» **Exercise objective**: Reproduce the records below exactly as they are written.

» **Entries supplied**:

-- ==== Sys2Proof/Word.lean ====
section
/-! DEFINITION. The word types of the model: a register is 32 bits (R12), a byte is 8. -/

namespace Sys2Proof

/-- A register of BAR0 (R12). -/
abbrev Word := BitVec 32

/-- One byte of a memory. -/
abbrev Byte := BitVec 8

end Sys2Proof
end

» **Answer to the exercise**:
-- ==== Sys2Proof/Word.lean ====
section
/-! DEFINITION. The word types of the model: a register is 32 bits (R12), a byte is 8. -/

namespace Sys2Proof

/-- A register of BAR0 (R12). -/
abbrev Word := BitVec 32

/-- One byte of a memory. -/
abbrev Byte := BitVec 8

end Sys2Proof
end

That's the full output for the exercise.